As shown before, to calculate the correlation between first and second variables, for example, we just take the dot product between first and second rows of \(L\):
The implementation to compute the factor scores is:
# get D from L
D <- matrix(0, p, p)
for (i in 1:p) {
D[i, i] <- 1 - (L[i, ] %*% L[i, ])
}
# predicting factor scores f for each observation using Bartlett's method (WLS)

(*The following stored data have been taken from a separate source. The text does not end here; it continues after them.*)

-- ==== Sys2Proof/Machine/FlagOps.lean ====
section
/-! DEFINITION. CLC, SEC, CLI, SEI, CLV, CLD, SED and BIT (49_flagops_bit.md R200 to R207). -/

namespace Sys2Proof.Machine

/-- CLC Implied, 0x18 (R200, R84). -/
def execClc (s : State) : Host.Outcome State Fault Refusal := .next (s.assign .carry false)

/-- SEC Implied, 0x38 (R201, R84). -/
def execSec (s : State) : Host.Outcome State Fault Refusal := .next (s.assign .carry true)

/-- CLI Implied, 0x58 (R202, R84). -/
def execCli (s : State) : Host.Outcome State Fault Refusal := .next (s.assign .interruptDisable false)

/-- SEI Implied, 0x78 (R203, R84). -/
def execSei (s : State) : Host.Outcome State Fault Refusal := .next (s.assign .interruptDisable true)

/-- CLV Implied, 0xB8 (R204, R84). -/
def execClv (s : State) : Host.Outcome State Fault Refusal := .next (s.assign .overflow false)

/-- CLD Implied, 0xD8 (R205, R84). -/
def execCld (s : State) : Host.Outcome State Fault Refusal := .next (s.assign .decimal false)

/-- SED Implied, 0xF8 (R206, R84). -/
def execSed (s : State) : Host.Outcome State Fault Refusal := .next (s.assign .decimal true)

/-- BIT (R207): Z from `A & m`, N from bit 7 and V from bit 6 of `m`; A is not written. -/
def bitTest (m : EaMode) (s : State) : State :=
  let v := s.operand m
  ((s.assign .zero ((s.a &&& v) == 0#8)).assign .sign (v.getLsbD 7)).assign .overflow (v.getLsbD 6)

/-- BIT ZeroPage, 0x24 (R207, R87). -/
def execBitZp (d : Byte) (s : State) : Host.Outcome State Fault Refusal := .next (bitTest (.zeroPage d) s)
/-- BIT Absolute, 0x2C (R207, R90). -/
def execBitAbs (w : Word) (s : State) : Host.Outcome State Fault Refusal := .next (bitTest (.absolute w) s)

end Sys2Proof.Machine
end

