-- ==== Sys2Proof/Tests/Slice0.lean ====
section
/-! SUPPORT. The model's own tests. Expected values are the spec's: the opcode map of 30_encoding.md R100 and the worked
examples (S) and derived vectors (A to K, U) of 95_test_vectors.md. Then, for each obligation with hypotheses, a witness
that meets them. -/

namespace Sys2Proof.Tests

open Sys2Proof.Machine Sys2Proof.Terms

/-! ## Helpers -/

/-- The start state the vectors of 95_test_vectors.md are given against. -/
def base : State :=
  { a := 0x00, x := 0x00, y := 0x00, sp := 0xFD, pc := 0x8000, p := 0x24, mem := [], cfg := Config.standard }

/-- `s` with the bytes `code` at PC and then the cells `cells` written. -/
def given (s : State) (code : List Byte) (cells : List (Word × Byte)) : State :=
  cells.foldl (fun t c => t.set c.1 c.2) (s.loadBytes s.pc code)

/-- What `f` reads of the state after one step; nothing when the step stops. -/
def after {α : Type} (s : State) (f : State → α) : Option α :=
  match step s with
  | .next t => some (f t)
  | .fault _ => none
  | .refused _ => none

/-- What stops the step; nothing when it completes. -/
def stopOf (s : State) : Option Fault :=
  match step s with
  | .next _ => none
  | .fault r => some r
  | .refused _ => none

theorem next_of_after {s : State} (h : after s (fun _ => ()) = some ()) : ∃ t, step s = .next t := by
  unfold after at h
  split at h
  · exact ⟨_, ‹_›⟩
  · cases h
  · cases h

/-- Whether every pair is some bytes and the instruction they decode to, with no byte left over. -/
def decodesTo (rows : List (List Byte × Instr)) : Bool := rows.all (fun r => decide (decode r.1 = .ok (r.2, [])))

/-! ## Well-formedness (R96): an offset outside a signed byte is refused, the ends are not -/

theorem test_wf_refuses_offset_above : (Instr.bne 128).wf = false := by decide
theorem test_wf_refuses_offset_below : (Instr.bne (-129)).wf = false := by decide
theorem test_wf_admits_the_ends : (Instr.bne 127).wf = true ∧ (Instr.bne (-128)).wf = true := by decide

/-! ## Decoding: every assigned byte of R100, with operand bytes of 30_encoding.md section 1 -/

theorem test_decode_arithmetic :
    decodesTo [
    ([0x61, 0x9C], .adcIzx 0x9C), ([0x65, 0x9C], .adcZp 0x9C), ([0x69, 0x9C], .adcImm 0x9C),
    ([0x6D, 0x34, 0x12], .adcAbs 0x1234), ([0x71, 0x9C], .adcIzy 0x9C), ([0x75, 0x9C], .adcZpx 0x9C),
    ([0x79, 0x34, 0x12], .adcAby 0x1234), ([0x7D, 0x34, 0x12], .adcAbx 0x1234), ([0xE1, 0x9C], .sbcIzx 0x9C),
    ([0xE5, 0x9C], .sbcZp 0x9C), ([0xE9, 0x9C], .sbcImm 0x9C), ([0xED, 0x34, 0x12], .sbcAbs 0x1234),
    ([0xF1, 0x9C], .sbcIzy 0x9C), ([0xF5, 0x9C], .sbcZpx 0x9C), ([0xF9, 0x34, 0x12], .sbcAby 0x1234),
    ([0xFD, 0x34, 0x12], .sbcAbx 0x1234)] = true := by decide

theorem test_decode_logical :
    decodesTo [
    ([0x21, 0x9C], .andIzx 0x9C), ([0x25, 0x9C], .andZp 0x9C), ([0x29, 0x9C], .andImm 0x9C),
    ([0x2D, 0x34, 0x12], .andAbs 0x1234), ([0x31, 0x9C], .andIzy 0x9C), ([0x35, 0x9C], .andZpx 0x9C),
    ([0x39, 0x34, 0x12], .andAby 0x1234), ([0x3D, 0x34, 0x12], .andAbx 0x1234), ([0x01, 0x9C], .oraIzx 0x9C),
    ([0x05, 0x9C], .oraZp 0x9C), ([0x09, 0x9C], .oraImm 0x9C), ([0x0D, 0x34, 0x12], .oraAbs 0x1234),
    ([0x11, 0x9C], .oraIzy 0x9C), ([0x15, 0x9C], .oraZpx 0x9C), ([0x19, 0x34, 0x12], .oraAby 0x1234),
    ([0x1D, 0x34, 0x12], .oraAbx 0x1234), ([0x41, 0x9C], .eorIzx 0x9C), ([0x45, 0x9C], .eorZp 0x9C),
    ([0x49, 0x9C], .eorImm 0x9C), ([0x4D, 0x34, 0x12], .eorAbs 0x1234), ([0x51, 0x9C], .eorIzy 0x9C),
    ([0x55, 0x9C], .eorZpx 0x9C), ([0x59, 0x34, 0x12], .eorAby 0x1234), ([0x5D, 0x34, 0x12], .eorAbx 0x1234)] = true := by decide
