-- ==== Sys2Proof/Decode.lean ====
section
/-! DEFINITION. Reading a command from a word. spec/opcode_table.json gives no row any bits: the block fetches no
instruction, and its commands are events. -/

namespace Sys2Proof

/-- The command that a word spells by the table's bits: none, for no row of the table gives bits. -/
def decodeTableWord (_nbits _w : Nat) : Option Instr := none

end Sys2Proof
end

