-- ==== Sys2Proof/Machine/Operands.lean ====
section
/-! DEFINITION. The forms in which operands come and go: bit samples and line characters (R42, R45, R46), line frames
(R48, R49), the bytes and frames of the host link (R133, R134), the encodings of enumerated fields (R162), and the
payload layouts of the commands (R163). -/

namespace Sys2Proof

/-- The majority value of a bit's three samples (R45). -/
def BitSamples.majority (b : BitSamples) : Bool :=
  (b.first && b.second) || (b.first && b.third) || (b.second && b.third)

/-- All three samples agree (R46). -/
def BitSamples.agree (b : BitSamples) : Bool := b.first == b.second && b.second == b.third

namespace Machine

/-! ## Bits, bytes and line characters -/

/-- The byte whose bits, bit 0 first, are given (R42). -/
def byteOfBits (bits : List Bool) : Byte := BitVec.ofNat 8 (bits.foldr (fun b n => b.toNat + 2 * n) 0)

/-- The eight bits of a byte, bit 0 first (section 5.2 of the scope). -/
def bitsOfByte (b : Byte) : List Bool := (List.range 8).map b.getLsbD

/-- The eleven bits of a line character in the order sent: start bit low, value bits, mark bit, stop bit high (R42). -/
def LineChar.bits (c : LineChar) : List Bool := [false] ++ bitsOfByte c.value ++ [c.mark, true]

/-- The ten bits of a host link byte in the order sent (R133). -/
def hostByteBits (b : Byte) : List Bool := [false] ++ bitsOfByte b ++ [true]

/-- The class and value of a finished character from the samples of its ten bits (R46). The mark bit is the ninth data
bit (DEDUCED, log entry 19). -/
def classify (c : CharSamples) : RxChar :=
  { value := byteOfBits (c.value.toList.map BitSamples.majority)
    mark := c.mark.majority
    broken := !c.stop.majority
    noisy := !(c.value.toList.all BitSamples.agree && c.mark.agree && c.stop.agree) }

/-- The broken character that a full CT of low line delivers: value bits 0 and M 0 (R44, R46). -/
def lowLineChar : RxChar := { value := 0, mark := false, broken := true, noisy := false }

/-- A number carried in one byte. -/
def byte (n : Nat) : Byte := BitVec.ofNat 8 n

/-- A flag or presence indicator (R162). -/
def flag (b : Bool) : Byte := if b then 1 else 0

/-- A two-byte field, low byte first (section 5.2 of the scope). -/
def le16 (h : Half) : List Byte := [h.setWidth 8, (h >>> 8).setWidth 8]

/-- A two-byte field read low byte first. -/
def half (lo hi : Byte) : Half := (hi.setWidth 16 <<< 8) ||| lo.setWidth 16

/-! ## Encodings (R162, R50) -/

/-- The function character's value (R50). -/
def LineFunction.code : LineFunction → Byte
  | .exchange => 1 | .sample => 2 | .probe => 3 | .paramRead => 4 | .paramWrite => 5 | .hold => 6 | .release => 7

def Health.code : Health → Byte
  | .unused => 0 | .absent => 1 | .online => 2 | .suspect => 3 | .offline => 4 | .mismatch => 5

def Notify.code : Notify → Byte
  | .none => 0 | .onChange => 1 | .every => 2

def Priority.code : Priority → Byte
  | .normal => 0 | .urgent => 1

def TicketState.code : TicketState → Byte
  | .queued => 0 | .onLine => 1 | .done _ => 2

def TicketOutcome.code : TicketOutcome → Byte
  | .completed => 0 | .refused => 1 | .notReady => 2 | .noReply => 3 | .broken => 4 | .wrongStation => 5
  | .desync => 6 | .stationDown => 7 | .withdrawn => 8 | .cancelled => 9

def ReplyStatus.code : ReplyStatus → Byte
  | .accept => 0 | .refuse => 1 | .notReady => 2

def SchedState.code : SchedState → Byte
  | .stopped => 0 | .active => 1 | .resting => 2

def CycleMode.code : CycleMode → Byte
  | .single => 0 | .continuous => 1

def CyclePhase.code : CyclePhase → Byte
  | .slots => 0 | .discovery => 1

def StopRequest.code : StopRequest → Byte
  | .none => 0 | .afterSlot => 1 | .afterCycle => 2

def InState.code : InState → Byte
  | .none => 0 | .fresh => 1 | .stale => 2

def OutState.code : OutState → Byte
  | .unset => 0 | .dirty => 1 | .sending => 2 | .clean => 3

def HoldState.code : HoldState → Byte
  | .notHeld => 0 | .held => 1

def HandoverState.code : HandoverState → Byte
  | .none => 0 | .requested => 1 | .granted => 2

def RestartLevel.code : RestartLevel → Byte
  | .warm => 0 | .cold => 1

/-- An optional reply status; absent is 0xFF (R162). -/
def statusByte : Option ReplyStatus → Byte
  | some st => st.code
  | none => 0xFF

/-- A flag a command carries: 0 or 1, and anything else is reserved (R162). -/
def decodeFlag (b : Byte) : Option Bool :=
  if b = 0 then some false else if b = 1 then some true else none

def decodeNotify (b : Byte) : Option Notify :=
  if b = 0 then some .none else if b = 1 then some .onChange else if b = 2 then some .every else none

/-- A SUBMIT function byte; EXCHANGE, HOLD and RELEASE are reserved here (R162). -/
def decodeTicketFunction (b : Byte) : Option TicketFunction :=
  if b = 2 then some .sample else if b = 3 then some .probe else if b = 4 then some .paramRead
  else if b = 5 then some .paramWrite else none

def decodePriority (b : Byte) : Option Priority :=
  if b = 0 then some .normal else if b = 1 then some .urgent else none

def decodeMode (b : Byte) : Option CycleMode :=
  if b = 0 then some .single else if b = 1 then some .continuous else none

/-- CYCLE_STOP *when* (R162): the stop request it asks for. -/
def decodeWhen (b : Byte) : Option StopRequest :=
  if b = 0 then some .afterSlot else if b = 1 then some .afterCycle else none

def decodeLevel (b : Byte) : Option RestartLevel :=
  if b = 0 then some .warm else if b = 1 then some .cold else none

/-- The reply status of a status character; 3..255 are none (R49). -/
def decodeStatus (b : Byte) : Option ReplyStatus :=
  if b = 0 then some .accept else if b = 1 then some .refuse else if b = 2 then some .notReady else none

/-- The twelve result codes of a response (R139). -/
inductive Result where
  | ok | badLength | badType | badField | wrongState | noStation | noSpace | queueFull | noTicket | tooLate
  | alreadyDone | range
deriving DecidableEq, Repr

def Result.code : Result → Byte
  | .ok => 0 | .badLength => 1 | .badType => 2 | .badField => 3 | .wrongState => 4 | .noStation => 5 | .noSpace => 6
  | .queueFull => 7 | .noTicket => 8 | .tooLate => 9 | .alreadyDone => 10 | .range => 11

/-! ## Station-line frames (R48, R49) -/

/-- The address character of a request: station, T, request direction (R48). -/
def requestAddress (station : Nat) (toggle : Bool) : Byte := byte (station + 64 * toggle.toNat)

/-- The value bytes of a frame and its check character, the first with M 1 and the others with M 0 (R48, R51). -/
def frameOfBytes : List Byte → List LineChar
  | [] => []
  | first :: rest =>
    ⟨first, true⟩ :: (rest ++ [crc8 (first :: rest)]).map (fun b => ⟨b, false⟩)

/-- The frame sent in every attempt of an exchange or in a broadcast (R48, R64). -/
def ExchangeRecord.frame (r : ExchangeRecord) : List LineChar :=
  frameOfBytes ([requestAddress r.station r.toggle, r.func.code, byte r.data.length] ++ r.data)

/-- The value of the reply character at a position, 0 where the reply is shorter. -/
def ExchangeRecord.replyByte (r : ExchangeRecord) (i : Nat) : Byte := ((r.reply[i]?).map LineChar.value).getD 0

/-- The data characters of a complete reply: those between the length and the check (R49). -/
def ExchangeRecord.replyData (r : ExchangeRecord) : List Byte := ((r.reply.drop 3).dropLast).map LineChar.value

/-- The status of a complete reply (R49). -/
def ExchangeRecord.replyStatus (r : ExchangeRecord) : Option ReplyStatus := decodeStatus (r.replyByte 1)

/-- The identity a PROBE reply's data bytes carry (R50). -/
def identityOf (data : List Byte) : Identity :=
  { kind := half (data[0]?.getD 0) (data[1]?.getD 0), inLen := data[2]?.getD 0, outLen := data[3]?.getD 0 }

/-! ## Host link frames (R134) -/

/-- The SYNC byte (R134). -/
def syncByte : Byte := 0x5A

/-- The bytes a message's CRC covers: LEN, TYPE, TAG and payload (R134). -/
def Message.covered (m : Message) : List Byte := byte (m.payload.length + 2) :: m.type :: m.tag :: m.payload

/-- The bytes of a message's frame (R134). -/
def Message.frame (m : Message) : List Byte := syncByte :: (m.covered ++ le16 (crc16 m.covered))

/-! ## Payloads of the commands (R163) -/

/-- The TYPE codes of the nineteen commands (R163). -/
def typeHello : Byte := 0x01
def typeLineSetup : Byte := 0x02
def typeStatus : Byte := 0x03
def typeStationDefine : Byte := 0x10
def typeStationRemove : Byte := 0x11
def typeStationQuery : Byte := 0x12
def typeCycleSet : Byte := 0x20
def typeCycleStart : Byte := 0x21
def typeCycleStop : Byte := 0x22
def typeCycleQuery : Byte := 0x23
def typeImageWrite : Byte := 0x30
def typeImageRead : Byte := 0x31
def typeSubmit : Byte := 0x40
def typeCancel : Byte := 0x41
def typeTicketQuery : Byte := 0x42
def typeCredit : Byte := 0x50
def typeHoldSetup : Byte := 0x60
def typeResume : Byte := 0x61
def typeRestart : Byte := 0x70

/-- The command TYPEs assigned (R138 step 1, R163). -/
def commandTypes : List Byte :=
  [typeHello, typeLineSetup, typeStatus, typeStationDefine, typeStationRemove, typeStationQuery, typeCycleSet,
   typeCycleStart, typeCycleStop, typeCycleQuery, typeImageWrite, typeImageRead, typeSubmit, typeCancel,
   typeTicketQuery, typeCredit, typeHoldSetup, typeResume, typeRestart]

/-- The fields of STATION_DEFINE as they stand in the payload. -/
structure DefineFields where
  address     : Nat
  kind        : Half
  inLen       : Nat
  outLen      : Nat
  failLimit   : Nat
  divisor     : Nat
  notify      : Byte
  probeEnable : Byte
deriving DecidableEq, Repr

/-- One item of IMAGE_WRITE (R34). -/
structure WriteItem where
  address : Nat
  offset  : Nat
  data    : List Byte
deriving DecidableEq, Repr

/-- The fields of CYCLE_START as they stand in the payload. -/
structure StartFields where
  mode        : Byte
  period      : Nat
  demandShare : Nat
  probeBudget : Nat
deriving DecidableEq, Repr

/-- The fields of SUBMIT as they stand in the payload. -/
structure SubmitFields where
  address  : Nat
  func     : Byte
  priority : Byte
  hostTag  : Half
  data     : List Byte
deriving DecidableEq, Repr

/-- A payload of no bytes (HELLO, RESUME). -/
def parseEmpty : List Byte → Option Unit
  | [] => some ()
  | _ :: _ => none

/-- A payload of one byte. -/
def parseOne : List Byte → Option Byte
  | [b] => some b
  | _ => none

/-- LINE_SETUP: rate index, reply timeout, retry count. -/
def parseLineSetup : List Byte → Option (Nat × Nat × Nat)
  | [rate, timeout, retries] => some (rate.toNat, timeout.toNat, retries.toNat)
  | _ => none

/-- STATION_QUERY: address, clear flag. -/
def parseStationQuery : List Byte → Option (Nat × Byte)
  | [a, c] => some (a.toNat, c)
  | _ => none

/-- STATION_DEFINE. -/
def parseDefine : List Byte → Option DefineFields
  | [a, k0, k1, il, ol, fl, dv, nt, pe] =>
    some { address := a.toNat, kind := half k0 k1, inLen := il.toNat, outLen := ol.toNat, failLimit := fl.toNat,
           divisor := dv.toNat, notify := nt, probeEnable := pe }
  | _ => none

/-- CYCLE_SET: a slot count and exactly that many addresses. -/
def parseCycleSet : List Byte → Option (List Nat)
  | [] => none
  | n :: addrs => if addrs.length = n.toNat then some (addrs.map BitVec.toNat) else none

/-- CYCLE_START. -/
def parseStart : List Byte → Option StartFields
  | [m, p0, p1, ds, pb] =>
    some { mode := m, period := (half p0 p1).toNat, demandShare := ds.toNat, probeBudget := pb.toNat }
  | _ => none

/-- `k` items of IMAGE_WRITE that end exactly at the payload's end, each of 1..32 data bytes. -/
def parseItems : Nat → List Byte → Option (List WriteItem)
  | 0, [] => some []
  | 0, _ :: _ => none
  | k + 1, a :: off :: m :: rest =>
    if 1 ≤ m.toNat ∧ m.toNat ≤ 32 ∧ m.toNat ≤ rest.length then
      (parseItems k (rest.drop m.toNat)).map
        (fun items => { address := a.toNat, offset := off.toNat, data := rest.take m.toNat } :: items)
    else none
  | _ + 1, _ => none

/-- IMAGE_WRITE: 1..4 items. -/
def parseImageWrite : List Byte → Option (List WriteItem)
  | [] => none
  | k :: rest => if 1 ≤ k.toNat ∧ k.toNat ≤ 4 then parseItems k.toNat rest else none

/-- IMAGE_READ: one or two addresses. -/
def parseImageRead : List Byte → Option (List Nat)
  | [] => none
  | k :: addrs =>
    if (k.toNat = 1 ∨ k.toNat = 2) ∧ addrs.length = k.toNat then some (addrs.map BitVec.toNat) else none

/-- SUBMIT: a data length and exactly that many data bytes. -/
def parseSubmit : List Byte → Option SubmitFields
  | a :: f :: p :: t0 :: t1 :: d :: data =>
    if data.length = d.toNat then
      some { address := a.toNat, func := f, priority := p, hostTag := half t0 t1, data := data }
    else none
  | _ => none

/-- HOLD_SETUP: hold time, handover limit. -/
def parseHoldSetup : List Byte → Option (Nat × Nat)
  | [t0, t1, l] => some ((half t0 t1).toNat, l.toNat)
  | _ => none

end Machine

end Sys2Proof
end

Dinv <- diag(1 / diag(D), p, p) # D is a diagonal matrix
LtDinv <- t(L) %*% Dinv
LtDinvL_inv <- solve(LtDinv %*% L)
f <- matrix(NA, n, k)
for (i in 1:n) {
f[i, ] <- LtDinvL_inv %*% LtDinv %*% X[i, ]
}
# f <- X %*% t(LtDinv) %*% LtDinvL_inv # or without a for loop
f[1:5, 1:2] # checking some values
[,1] [,2]
[1,] 0.8273217 -0.8253666
[2,] 0.3337149 -0.5968593
[3,] 0.7407271 1.7405258
[4,] -0.1251758 1.5002035
[5,] 0.8080498 -0.6947279
[,1] [,2]
[1,] -0.4507422 0.01231911
[2,] -0.7031572 -0.82334666
[3,] -0.1849710 -1.04894593
[4,] -1.4906012 -0.27790350
[5,] -0.3968627 0.79517651
[6,] -0.7522656 1.76471797
Comparing to the implementation of psych::fa
:
PA1 PA2
61617 -0.8273217 -0.8253666
61618 -0.3337149 -0.5968593
61620 -0.7407271 1.7405258
61621 0.1251758 1.5002035
61622 -0.8080498 -0.6947279
PA1 PA2
62687 0.4507422 0.01231911
62688 0.7031572 -0.82334666
62690 0.1849710 -1.04894593
62692 1.4906012 -0.27790350
62694 0.3968627 0.79517651
62698 0.7522656 1.76471797
Again, all values are exactly the same, except for the sign of first column.
The idea of this post was to show some mathematical results from factor analyis I saw during graduate school. There are plenty of tutorials on the internet to actually run a factor analysis and interpret results, but the point here was to derive the solution for important objects in factor analysis such as the loading matrix, the factor scores, and the covariance of errors.
There is much more to talk about such as rotations, proportion of explained variance by the factor scores, correlation between original variables and factor scores, and how to choose the number of factors (\(k\)). However, I think this is enough to get a good grasp of this topic.